TASK TO COMPLETE: Word for word, set down every line of the entries below from the line with "Keeps.iteSnd | (fail_if_no_progress apply Keeps.mk0)" to the line with "(refine Keeps.cut x.2", including both, and no other line.

[Stored data entries]
-- Opening Marker --

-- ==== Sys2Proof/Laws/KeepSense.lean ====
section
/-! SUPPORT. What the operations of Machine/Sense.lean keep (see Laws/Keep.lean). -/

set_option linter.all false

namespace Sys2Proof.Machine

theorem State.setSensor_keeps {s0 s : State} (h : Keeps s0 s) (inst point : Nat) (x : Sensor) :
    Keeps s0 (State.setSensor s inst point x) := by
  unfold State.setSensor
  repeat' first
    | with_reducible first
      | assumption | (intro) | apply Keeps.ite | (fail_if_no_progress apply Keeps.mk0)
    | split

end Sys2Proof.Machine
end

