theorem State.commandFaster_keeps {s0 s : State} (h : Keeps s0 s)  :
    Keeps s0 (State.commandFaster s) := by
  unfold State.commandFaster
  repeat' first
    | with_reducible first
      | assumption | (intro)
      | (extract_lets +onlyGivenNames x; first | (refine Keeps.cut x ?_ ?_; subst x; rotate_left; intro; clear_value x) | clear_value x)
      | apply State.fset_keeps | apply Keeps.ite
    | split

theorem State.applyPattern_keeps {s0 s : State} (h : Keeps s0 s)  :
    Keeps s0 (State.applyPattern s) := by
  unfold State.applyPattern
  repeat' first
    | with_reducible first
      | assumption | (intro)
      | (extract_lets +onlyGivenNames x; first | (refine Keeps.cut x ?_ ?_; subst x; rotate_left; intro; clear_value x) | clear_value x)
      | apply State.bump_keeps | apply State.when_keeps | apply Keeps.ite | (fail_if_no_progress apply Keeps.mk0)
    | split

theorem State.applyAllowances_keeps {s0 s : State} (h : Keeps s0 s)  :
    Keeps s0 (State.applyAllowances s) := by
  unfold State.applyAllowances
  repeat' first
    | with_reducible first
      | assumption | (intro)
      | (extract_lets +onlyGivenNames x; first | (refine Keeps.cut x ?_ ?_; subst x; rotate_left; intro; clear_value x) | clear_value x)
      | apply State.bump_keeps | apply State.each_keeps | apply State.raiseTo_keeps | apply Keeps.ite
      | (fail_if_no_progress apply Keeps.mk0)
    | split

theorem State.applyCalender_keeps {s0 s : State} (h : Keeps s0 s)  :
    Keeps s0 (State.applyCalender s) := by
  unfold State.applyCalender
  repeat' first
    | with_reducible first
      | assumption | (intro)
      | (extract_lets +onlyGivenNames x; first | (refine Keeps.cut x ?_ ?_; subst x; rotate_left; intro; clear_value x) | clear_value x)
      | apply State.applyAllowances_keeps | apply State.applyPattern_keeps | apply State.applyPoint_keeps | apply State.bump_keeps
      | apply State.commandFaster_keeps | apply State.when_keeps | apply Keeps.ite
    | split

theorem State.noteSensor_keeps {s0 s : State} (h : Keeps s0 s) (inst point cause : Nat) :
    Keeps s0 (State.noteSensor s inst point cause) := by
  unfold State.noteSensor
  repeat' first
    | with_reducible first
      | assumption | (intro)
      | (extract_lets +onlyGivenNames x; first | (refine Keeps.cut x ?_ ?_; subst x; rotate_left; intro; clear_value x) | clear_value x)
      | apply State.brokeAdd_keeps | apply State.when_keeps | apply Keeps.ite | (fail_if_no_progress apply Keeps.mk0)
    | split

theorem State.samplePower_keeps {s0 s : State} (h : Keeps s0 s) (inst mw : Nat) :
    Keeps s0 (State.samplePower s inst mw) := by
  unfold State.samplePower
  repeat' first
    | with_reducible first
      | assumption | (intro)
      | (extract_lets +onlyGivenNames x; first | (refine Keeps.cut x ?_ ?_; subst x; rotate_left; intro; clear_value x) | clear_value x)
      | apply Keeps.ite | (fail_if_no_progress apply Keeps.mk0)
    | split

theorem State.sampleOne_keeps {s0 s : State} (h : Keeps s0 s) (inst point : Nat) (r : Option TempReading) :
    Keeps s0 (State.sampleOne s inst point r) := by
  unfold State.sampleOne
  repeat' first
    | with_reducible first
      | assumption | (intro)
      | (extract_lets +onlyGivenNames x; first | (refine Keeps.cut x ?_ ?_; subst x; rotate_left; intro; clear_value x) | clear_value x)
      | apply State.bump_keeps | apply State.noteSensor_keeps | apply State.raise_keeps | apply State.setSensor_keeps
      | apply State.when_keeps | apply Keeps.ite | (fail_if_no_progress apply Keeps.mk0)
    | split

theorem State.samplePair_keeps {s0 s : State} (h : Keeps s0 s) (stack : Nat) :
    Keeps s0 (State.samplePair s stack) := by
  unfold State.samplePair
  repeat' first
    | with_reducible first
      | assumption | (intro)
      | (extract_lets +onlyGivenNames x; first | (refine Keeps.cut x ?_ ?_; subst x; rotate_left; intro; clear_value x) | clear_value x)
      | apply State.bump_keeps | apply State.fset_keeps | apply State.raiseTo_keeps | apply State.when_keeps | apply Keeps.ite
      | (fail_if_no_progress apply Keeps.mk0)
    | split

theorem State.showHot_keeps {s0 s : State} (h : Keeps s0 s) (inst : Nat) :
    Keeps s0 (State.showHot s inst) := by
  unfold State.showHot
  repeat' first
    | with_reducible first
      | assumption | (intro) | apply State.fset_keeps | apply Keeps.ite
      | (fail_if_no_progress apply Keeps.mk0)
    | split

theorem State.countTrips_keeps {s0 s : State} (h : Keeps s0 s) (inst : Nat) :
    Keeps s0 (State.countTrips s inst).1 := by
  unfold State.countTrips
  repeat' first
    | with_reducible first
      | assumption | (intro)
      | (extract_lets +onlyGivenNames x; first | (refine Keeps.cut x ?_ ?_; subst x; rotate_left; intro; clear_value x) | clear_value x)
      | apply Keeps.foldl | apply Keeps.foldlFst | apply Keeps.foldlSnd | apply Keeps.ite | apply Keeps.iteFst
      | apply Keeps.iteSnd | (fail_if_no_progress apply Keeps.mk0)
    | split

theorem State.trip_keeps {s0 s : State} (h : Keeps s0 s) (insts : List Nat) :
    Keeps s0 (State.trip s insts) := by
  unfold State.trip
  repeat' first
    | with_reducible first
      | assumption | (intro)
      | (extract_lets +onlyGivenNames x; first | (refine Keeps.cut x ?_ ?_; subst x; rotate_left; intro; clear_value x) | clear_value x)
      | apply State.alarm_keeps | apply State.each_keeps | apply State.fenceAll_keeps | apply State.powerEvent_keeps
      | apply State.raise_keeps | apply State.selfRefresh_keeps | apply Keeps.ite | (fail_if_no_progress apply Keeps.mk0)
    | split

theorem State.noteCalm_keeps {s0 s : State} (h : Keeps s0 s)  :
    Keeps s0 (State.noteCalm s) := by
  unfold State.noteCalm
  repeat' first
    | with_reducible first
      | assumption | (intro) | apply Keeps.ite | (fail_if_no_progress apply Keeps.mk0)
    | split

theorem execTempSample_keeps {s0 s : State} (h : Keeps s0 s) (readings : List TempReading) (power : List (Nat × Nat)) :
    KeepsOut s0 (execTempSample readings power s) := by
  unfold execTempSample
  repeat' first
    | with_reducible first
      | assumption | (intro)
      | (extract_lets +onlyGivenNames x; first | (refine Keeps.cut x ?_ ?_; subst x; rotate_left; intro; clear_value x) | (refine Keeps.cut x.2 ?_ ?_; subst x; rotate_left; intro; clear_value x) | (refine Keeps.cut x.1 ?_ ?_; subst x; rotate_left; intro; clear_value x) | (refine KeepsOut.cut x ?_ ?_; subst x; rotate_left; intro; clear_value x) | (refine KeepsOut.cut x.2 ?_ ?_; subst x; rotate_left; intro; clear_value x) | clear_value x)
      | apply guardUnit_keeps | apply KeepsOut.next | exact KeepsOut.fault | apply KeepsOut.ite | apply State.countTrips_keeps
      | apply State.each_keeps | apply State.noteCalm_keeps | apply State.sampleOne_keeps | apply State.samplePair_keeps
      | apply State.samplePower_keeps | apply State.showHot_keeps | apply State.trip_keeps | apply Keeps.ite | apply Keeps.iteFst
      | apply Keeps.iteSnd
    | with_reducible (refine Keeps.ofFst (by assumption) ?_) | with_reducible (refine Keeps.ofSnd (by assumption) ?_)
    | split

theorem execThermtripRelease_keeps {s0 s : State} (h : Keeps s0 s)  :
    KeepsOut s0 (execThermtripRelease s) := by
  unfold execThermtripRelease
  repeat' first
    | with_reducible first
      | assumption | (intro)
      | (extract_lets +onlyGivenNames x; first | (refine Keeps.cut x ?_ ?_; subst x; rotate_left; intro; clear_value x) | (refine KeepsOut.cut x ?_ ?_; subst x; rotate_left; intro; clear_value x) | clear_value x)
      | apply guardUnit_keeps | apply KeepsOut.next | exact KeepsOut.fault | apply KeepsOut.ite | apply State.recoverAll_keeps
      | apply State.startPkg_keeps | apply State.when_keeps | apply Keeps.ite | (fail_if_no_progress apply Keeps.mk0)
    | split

-- Closing Marker --

WRITTEN RESPONSE:
      | apply Keeps.iteSnd | (fail_if_no_progress apply Keeps.mk0)
    | split

theorem State.trip_keeps {s0 s : State} (h : Keeps s0 s) (insts : List Nat) :
    Keeps s0 (State.trip s insts) := by
  unfold State.trip
  repeat' first
    | with_reducible first
      | assumption | (intro)
      | (extract_lets +onlyGivenNames x; first | (refine Keeps.cut x ?_ ?_; subst x; rotate_left; intro; clear_value x) | clear_value x)
      | apply State.alarm_keeps | apply State.each_keeps | apply State.fenceAll_keeps | apply State.powerEvent_keeps
      | apply State.raise_keeps | apply State.selfRefresh_keeps | apply Keeps.ite | (fail_if_no_progress apply Keeps.mk0)
    | split

theorem State.noteCalm_keeps {s0 s : State} (h : Keeps s0 s)  :
    Keeps s0 (State.noteCalm s) := by
  unfold State.noteCalm
  repeat' first
    | with_reducible first
      | assumption | (intro) | apply Keeps.ite | (fail_if_no_progress apply Keeps.mk0)
    | split

theorem execTempSample_keeps {s0 s : State} (h : Keeps s0 s) (readings : List TempReading) (power : List (Nat × Nat)) :
    KeepsOut s0 (execTempSample readings power s) := by
  unfold execTempSample
  repeat' first
    | with_reducible first
      | assumption | (intro)
      | (extract_lets +onlyGivenNames x; first | (refine Keeps.cut x ?_ ?_; subst x; rotate_left; intro; clear_value x) | (refine Keeps.cut x.2 ?_ ?_; subst x; rotate_left; intro; clear_value x) | (refine Keeps.cut x.1 ?_ ?_; subst x; rotate_left; intro; clear_value x) | (refine KeepsOut.cut x ?_ ?_; subst x; rotate_left; intro; clear_value x) | (refine KeepsOut.cut x.2 ?_ ?_; subst x; rotate_left; intro; clear_value x) | clear_value x)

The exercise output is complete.